Over the last few months since my ADHD diagnosis I have been able to slowly work on identifying which parts of my depression/anxiety are related to ADHD things and which parts are related to my Trauma. It’s been eyeopening, to say the least, and I’ll go into it more some other time but here are some of my Red Flag Thoughts from both ends:

  • People are, or one particular person is disappointed in me, even though I haven’t done anything wrong (or I’ve made a small mistake), and I spend hours thinking about this without being able to stop

  • Hypothetical scenarios are suddenly at the front of my brain space, things like what if one small action 5 years ago was different, would I be happier? Would I still have depression?

  • I miss the Old Me, so looking at photos and being sad about it feels justified even though I am better off and happier now more than ever

  • Where are my keys? Ad nauseam. I’ll start checking and rechecking my keys, sometimes up to 5-6 times in 2 or 3 minutes. This usually happens in the morning on my way out the door and I will most certainly be late because of it, but I have to check or I’ll cry (and I'll probably cry when I eventually get to work late anyway)

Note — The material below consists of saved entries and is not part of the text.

-- ==== Sys2Proof/Machine/Step.lean ====
section
/-! DEFINITION. One step of the machine, with the default parameters of R8, and the placing of one instruction where the
next step fetches it. -/

namespace Sys2Proof.Machine

/-- One step (R57, R239). -/
def step (s : State) : Host.Outcome State Fault Refusal := stepBy Params.default exec s

/-- `s` with the table's word stored where the next step fetches (log entries 2 and 3); a word of a width the table does
not have changes nothing. -/
def State.withFetchWord (s : State) (nbits w : Nat) : State :=
  match tablePosition nbits w with
  | none => s
  | some pos => placeInstr pos (tableBytes nbits w) s

end Sys2Proof.Machine
end

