/-! ### `emit` (R12) -/

@[simp] theorem emit_win (v : Byte) (s : State) : (emit v s).win = s.win := rfl
@[simp] theorem emit_cur (v : Byte) (s : State) : (emit v s).cur = s.cur := rfl
@[simp] theorem emit_inp (v : Byte) (s : State) : (emit v s).inp = s.inp := rfl
@[simp] theorem emit_inLen (v : Byte) (s : State) : (emit v s).inLen = s.inLen := rfl
@[simp] theorem emit_out (v : Byte) (s : State) : (emit v s).out = s.out.write s.outLen v := rfl
@[simp] theorem emit_outLen (v : Byte) (s : State) : (emit v s).outLen = s.outLen + 1 := rfl
@[simp] theorem emit_di (v : Byte) (s : State) : (emit v s).di = s.di := rfl
@[simp] theorem emit_flags (v : Byte) (s : State) : (emit v s).flags = s.flags := rfl
@[simp] theorem emit_tcnt (v : Byte) (s : State) : (emit v s).tcnt = s.tcnt := rfl
@[simp] theorem emit_tokbuf (v : Byte) (s : State) : (emit v s).tokbuf = s.tokbuf := rfl
@[simp] theorem emit_tblen (v : Byte) (s : State) : (emit v s).tblen = s.tblen := rfl
@[simp] theorem emit_search (v : Byte) (s : State) : (emit v s).search = s.search := rfl
@[simp] theorem emit_pp (v : Byte) (s : State) : (emit v s).pp = s.pp := rfl
@[simp] theorem emit_ulen (v : Byte) (s : State) : (emit v s).ulen = s.ulen := rfl
@[simp] theorem emit_olen (v : Byte) (s : State) : (emit v s).olen = s.olen := rfl
@[simp] theorem emit_t (v : Byte) (s : State) : (emit v s).t = s.t := rfl
@[simp] theorem emit_off (v : Byte) (s : State) : (emit v s).off = s.off := rfl
@[simp] theorem emit_mlen (v : Byte) (s : State) : (emit v s).mlen = s.mlen := rfl
@[simp] theorem emit_i (v : Byte) (s : State) : (emit v s).i = s.i := rfl
@[simp] theorem emit_cmd (v : Byte) (s : State) : (emit v s).cmd = s.cmd := rfl
@[simp] theorem emit_phase (v : Byte) (s : State) : (emit v s).phase = s.phase := rfl
@[simp] theorem emit_op (v : Byte) (s : State) : (emit v s).op = s.op := rfl
@[simp] theorem emit_code (v : Byte) (s : State) : (emit v s).code = s.code := rfl
@[simp] theorem emit_ulenReg (v : Byte) (s : State) : (emit v s).ulenReg = s.ulenReg := rfl
@[simp] theorem emit_stage (v : Byte) (s : State) : (emit v s).stage = s.stage := rfl
@[simp] theorem emit_host (v : Byte) (s : State) : (emit v s).host = s.host := rfl

/-! ### `finish` (R13, R209) -/

@[simp] theorem finish_win (c : Code) (s : State) : (finish c s).win = s.win := rfl
@[simp] theorem finish_cur (c : Code) (s : State) : (finish c s).cur = s.cur := rfl
@[simp] theorem finish_inp (c : Code) (s : State) : (finish c s).inp = s.inp := rfl
@[simp] theorem finish_inLen (c : Code) (s : State) : (finish c s).inLen = s.inLen := rfl
@[simp] theorem finish_out (c : Code) (s : State) : (finish c s).out = s.out := rfl
@[simp] theorem finish_outLen (c : Code) (s : State) : (finish c s).outLen = s.outLen := rfl
@[simp] theorem finish_di (c : Code) (s : State) : (finish c s).di = s.di := rfl
@[simp] theorem finish_flags (c : Code) (s : State) : (finish c s).flags = s.flags := rfl
@[simp] theorem finish_tcnt (c : Code) (s : State) : (finish c s).tcnt = s.tcnt := rfl
@[simp] theorem finish_tokbuf (c : Code) (s : State) : (finish c s).tokbuf = s.tokbuf := rfl
@[simp] theorem finish_tblen (c : Code) (s : State) : (finish c s).tblen = s.tblen := rfl
@[simp] theorem finish_search (c : Code) (s : State) : (finish c s).search = s.search := rfl
@[simp] theorem finish_pp (c : Code) (s : State) : (finish c s).pp = s.pp := rfl
@[simp] theorem finish_ulen (c : Code) (s : State) : (finish c s).ulen = s.ulen := rfl
@[simp] theorem finish_olen (c : Code) (s : State) : (finish c s).olen = s.olen := rfl
@[simp] theorem finish_t (c : Code) (s : State) : (finish c s).t = s.t := rfl
@[simp] theorem finish_off (c : Code) (s : State) : (finish c s).off = s.off := rfl
@[simp] theorem finish_mlen (c : Code) (s : State) : (finish c s).mlen = s.mlen := rfl
@[simp] theorem finish_i (c : Code) (s : State) : (finish c s).i = s.i := rfl
@[simp] theorem finish_cmd (c : Code) (s : State) : (finish c s).cmd = s.cmd := rfl
@[simp] theorem finish_phase (c : Code) (s : State) : (finish c s).phase = .finished := rfl
@[simp] theorem finish_op (c : Code) (s : State) : (finish c s).op = s.op := rfl
@[simp] theorem finish_code (c : Code) (s : State) : (finish c s).code = c := rfl
@[simp] theorem finish_ulenReg (c : Code) (s : State) : (finish c s).ulenReg = s.ulenReg := rfl
@[simp] theorem finish_stage (c : Code) (s : State) : (finish c s).stage = s.stage := rfl
@[simp] theorem finish_host (c : Code) (s : State) : (finish c s).host = s.host := rfl
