/-- The flag bits of one more token. -/
theorem any_getElem?_snoc (ts : List Instr) (i : Instr) (j : Nat) :
    ((ts ++ [i])[j]?).any tokenBit = ((ts[j]?).any tokenBit || (tokenBit i && decide (j = ts.length))) := by
  rcases Nat.lt_trichotomy j ts.length with hlt | rfl | hgt
  · simp [List.getElem?_append_left hlt, Nat.ne_of_lt hlt]
  · simp
  · have hend : (ts ++ [i]).length ≤ j := by
      rw [List.length_append, List.length_singleton]
      exact hgt
    rw [List.getElem?_eq_none hend, List.getElem?_eq_none (Nat.le_of_lt hgt)]
    simp [Nat.ne_of_gt hgt]

/-- One more token spells the input one token further. -/
theorem Staged.snoc (h : Encodes x l k s) {k₀ : Nat} {ts : List Instr} (hs : Staged x k₀ ts k s)
    (hroom : ts.length < 8) {i : Instr} (hi : Spelt x k i) :
    Staged x k₀ (ts ++ [i]) (k + tokenSpan i) (Machine.stageAndCommit i s) where
  tcnt := by
    rw [Machine.stageAndCommit, commitMatch_tcnt, stageToken_tcnt, hs.tcnt, List.length_append, List.length_singleton]
  count := by
    rw [List.length_append, List.length_singleton]
    exact hroom
  flags j := by
    have hkept : (Machine.stageAndCommit i s).flags = (Machine.stageToken (tokenBit i) (encode i) s).flags := by
      rw [Machine.stageAndCommit, commitMatch_eq]
      exact putWinSeq_flags ..
    rw [hkept, flagBit_stageToken _ _ (hs.tcnt ▸ hroom), hs.flags j, hs.tcnt, any_getElem?_snoc]
  bytes := by
    rw [Machine.stageAndCommit, commitMatch_tokbuf, commitMatch_tblen, stageToken_tokbuf, stageToken_tblen,
      Memory.slice_writeSeq h.tokWf, hs.bytes, List.flatMap_append, List.flatMap_singleton]
  spells := hs.spells.snoc hi

theorem stageAndCommit_stage (i : Instr) (s : State) : (Machine.stageAndCommit i s).stage = s.stage := by
  rw [Machine.stageAndCommit, commitMatch_eq]
  exact putWinSeq_stage ..

/-! ## OUT -/

/-- The bytes of OUT so far. -/
def State.outBytes (s : State) : List Byte := s.out.slice 0 s.outLen

theorem outBytes_emitSeq (hwf : s.out.wf) (bs : List Byte) : (emitSeq bs s).outBytes = s.outBytes ++ bs := by
  rw [emitSeq_eq]
  exact Memory.slice_writeSeq hwf s.outLen bs

/-- A token leaves OUT as it is: its bytes are staged only. -/
theorem stageAndCommit_outBytes (i : Instr) (s : State) : (Machine.stageAndCommit i s).outBytes = s.outBytes := by
  rw [Machine.stageAndCommit, commitMatch_eq, State.outBytes, State.outBytes, putWinSeq_out, putWinSeq_outLen]
  rfl

theorem Encodes.emitSeq (h : Encodes x l k s) (bs : List Byte) : Encodes x l k (emitSeq bs s) := by
  rw [emitSeq_eq]
  exact { h with outWf := Memory.writeSeq_wf h.outWf _ _ }

/-- ULEN and the sequencer's place are no part of what is encoded, nor of OUT. -/
theorem Encodes.withPlace (h : Encodes x l k s) (n : Word32) (st : Stage) :
    Encodes x l k { s with ulenReg := n, stage := st } := { h with }

theorem outBytes_withPlace (s : State) (n : Word32) (st : Stage) :
    State.outBytes { s with ulenReg := n, stage := st } = s.outBytes := rfl

/-! ## The chunk is flushed (R152) -/

/-- The state ChunkFlush leaves. -/
def flushed (s : State) : State := { emitSeq (s.flags :: s.tokbuf.slice 0 s.tblen) s with stage := .chunk }

theorem Encodes.step_flush (h : Encodes x l k s) {k₀ : Nat} {ts : List Instr} (hs : Staged x k₀ ts k s)
    (hstage : s.stage = .token) (hover : chunkOver s = true) : step s = .next (flushed s) := by
  have htblen : s.tblen ≤ Config.tokbufSize := by
    have hcount := hs.tcnt ▸ hs.count
    have hbytes := hs.tblen_le
    simp only [Config.tokbufSize]
    omega
  calc step s
      = chunkStep Params.default exec s := by rw [h.step_eq, compressStep, hstage]
    _ = exec (.flag s.flags) s := by rw [chunkStep, if_pos hover]; rfl
    _ = chunkFlush s.flags s := running_compress h.busy h.op
    _ = .next (flushed s) := if_pos htblen
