-- ==== Sys2Proof/Machine/Check.lean ====
section
/-! DEFINITION. The CRC-32C check channels (R366-R369, Table 19.5). -/

namespace Sys2Proof.Machine

/-- What part of a unit some octets are: whether they begin and end a course, and the course. Course 34 stands for the whole of
a picture (point 9). -/
structure Span where
  first : Bool
  last : Bool
  course : Nat
  deriving DecidableEq, Repr, Inhabited

/-- The check channel's own state. -/
def Mod.check (m : Mod) (k : Nat) : CheckS := nth m.checks k

/-- Changes a check channel's own state. -/
def Mod.modCheck (m : Mod) (k : Nat) (f : CheckS → CheckS) : Mod := { m with checks := m.checks.modify k f }

/-- Whether octets begin a unit (R367): unit 0 a course, 1 a picture. -/
def Span.begins (x : Span) (unit : Nat) : Bool := x.first && (unit = 0 || x.course = 0 || x.course = 34)

/-- Whether octets end a unit. -/
def Span.ends (x : Span) (unit : Nat) : Bool := x.last && (unit = 0 || x.course = 33 || x.course = 34)

/-- Whether a result is latched after octets: at the end of a unit, in mode 2 after every course (R367). -/
def Span.latches (x : Span) (unit mode : Nat) : Bool := x.ends unit || (mode = 2 && x.last)

/-- The state with which a unit begins (R367, R368): a running value written, else the seed or the state before. -/
def CheckS.start (c : CheckS) (mode course : Nat) (seed : Nat) : CheckS :=
  match c.write with
  | some v => { c with reg := BitVec.ofNat 32 v, write := none, open_ := true }
  | none => if mode = 0 || (mode = 2 && (course = 0 || course = 34)) then { c with reg := BitVec.ofNat 32 seed, open_ := true }
    else { c with open_ := true }

/-- Latches a result with its unit's tick, and compares it (R368, R369). -/
def Mod.latch (m : Mod) (k result tick : Nat) : Mod :=
  let m := (((m.put (0x7480 + k) 2 result).put (0x7480 + k) 3 tick).bump (0x7480 + k) 4)
  if m.flag (0x7440 + k) 9 ∧ result ≠ m.n (0x7440 + k) 8 then
    ((m.bump (0x7480 + k) 5).put (0x7480 + k) 6 tick).raiseLimited 0x7401 k second [k, tick, result]
  else m

/-- Octets that pass a snoop point, seen by one check channel. -/
def Mod.snoopOne (m : Mod) (k : Nat) (bytes : Octets) (x : Span) (courseTick frameTick : Nat) : Mod :=
  let unit := m.n (0x7440 + k) 4
  let c := m.check k
  let c := if x.begins unit then c.start (m.n (0x7440 + k) 5) x.course (m.n (0x7440 + k) 6) else c
  if !c.open_ then m
  else
    let c : CheckS := { c with reg := crcRun c.reg bytes }
    let m := (m.modCheck k fun _ => { c with open_ := !x.ends unit }).put (0x7480 + k) 1 2
    if x.latches unit (m.n (0x7440 + k) 5) then m.latch k (crcResult c.reg).toNat (if unit = 0 then courseTick else frameTick) else m

/-- Whether a check channel's selected source is RUNNING (R367). -/
def Mod.checkSource (m : Mod) (k : Nat) : Bool :=
  let p := m.n (0x7440 + k) 1
  let s := m.n (0x7440 + k) 2
  if p = 1 || p = 2 then m.fn (chanFid s) = running
  else if p = 9 then m.fn (decodeFid s) = running
  else if p = 8 then m.fn (rendFid s) = running && m.fn replayFid = running
  else m.fn (rendFid s) = running

/-- Octets that pass a snoop point of Table 19.5: every enabled check channel set to that point, selector and
sub-selector takes them, while its source is RUNNING. -/
def Mod.snoop (m : Mod) (point sel sub : Nat) (bytes : Unit → Octets) (x : Span) (courseTick frameTick : Nat) : Mod :=
  ((List.range 16).filter fun k =>
    m.flag (0x7440 + k) 0x0A && m.n (0x7440 + k) 1 = point && m.n (0x7440 + k) 2 = sel && m.checkSource k
      && (m.n (0x7440 + k) 3 = sub || !(point = 2 || point = 6 || point = 7))).foldl
    (fun m k => m.snoopOne k (bytes ()) x courseTick frameTick) m

/-- The state object of a check channel, and its running value, at an edge (R367, R368). -/
def Mod.showCheck (m : Mod) (k : Nat) : Mod :=
  if !m.flag (0x7440 + k) 0x0A || m.n (0x7440 + k) 1 = 0 then m.put (0x7480 + k) 1 0
  else
    let m := m.put (0x7440 + k) 7 (m.check k).reg.toNat
    if !m.checkSource k then (m.modCheck k fun c => { c with open_ := false }).put (0x7480 + k) 1 3
    else if m.n (0x7480 + k) 1 = 2 then m
    else m.put (0x7480 + k) 1 1

end Sys2Proof.Machine
end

The Classic Too-Short-Still-Good Haircut

Over the years of various manic pixie dream girl tropes in film, it’s become a cliche to get a dramatic haircut in the midst of emotional turmoil. Regardless, my hair shape and cut has been increasingly central to my overall feeling of identity since I started cutting it myself 10+ years ago, so when my sense of self feels threatened by whatever kind of distress I’m going through, I dramatically change my hair. If it's an overwhelming need to be someone fresh and curated, I'll actually go into a hairdresser.


I do actually also enjoy having short hair but the process of keeping it short is annoying at best and expensive at most, so usually I'm somewhere in the middle of growing it out.

 

These things individually don’t necessarily mean that I’ll be close to risk taking or big soul wrenching cries or any of the other things that happen to me during a breakdown, but observing if there’s a combination of and frequency of each is a pretty good indication. A lot of brain things seem to be like that - traits individually don't mean you have the stuff, but if it's a lot of them and they happen often, then maybe go and have a chat with a mental health professional.


If the Bad Stuff happen increasingly often with additions of other Stuff, it’s likely my ability to cope is wearing thin and I’ll need time off from “Regular Life” things like work or social engagements to both identify the source of my overwhelming emotion(s) and/or take care of my emotional wound(s). If I don’t take the time I need off, then the breakdown(s) will likely brew into a full blown episode period, which is where the heavier risks and danger is.


It’s been years and years of getting too close to get to this specific red flag list. I hope it can help you identify your own.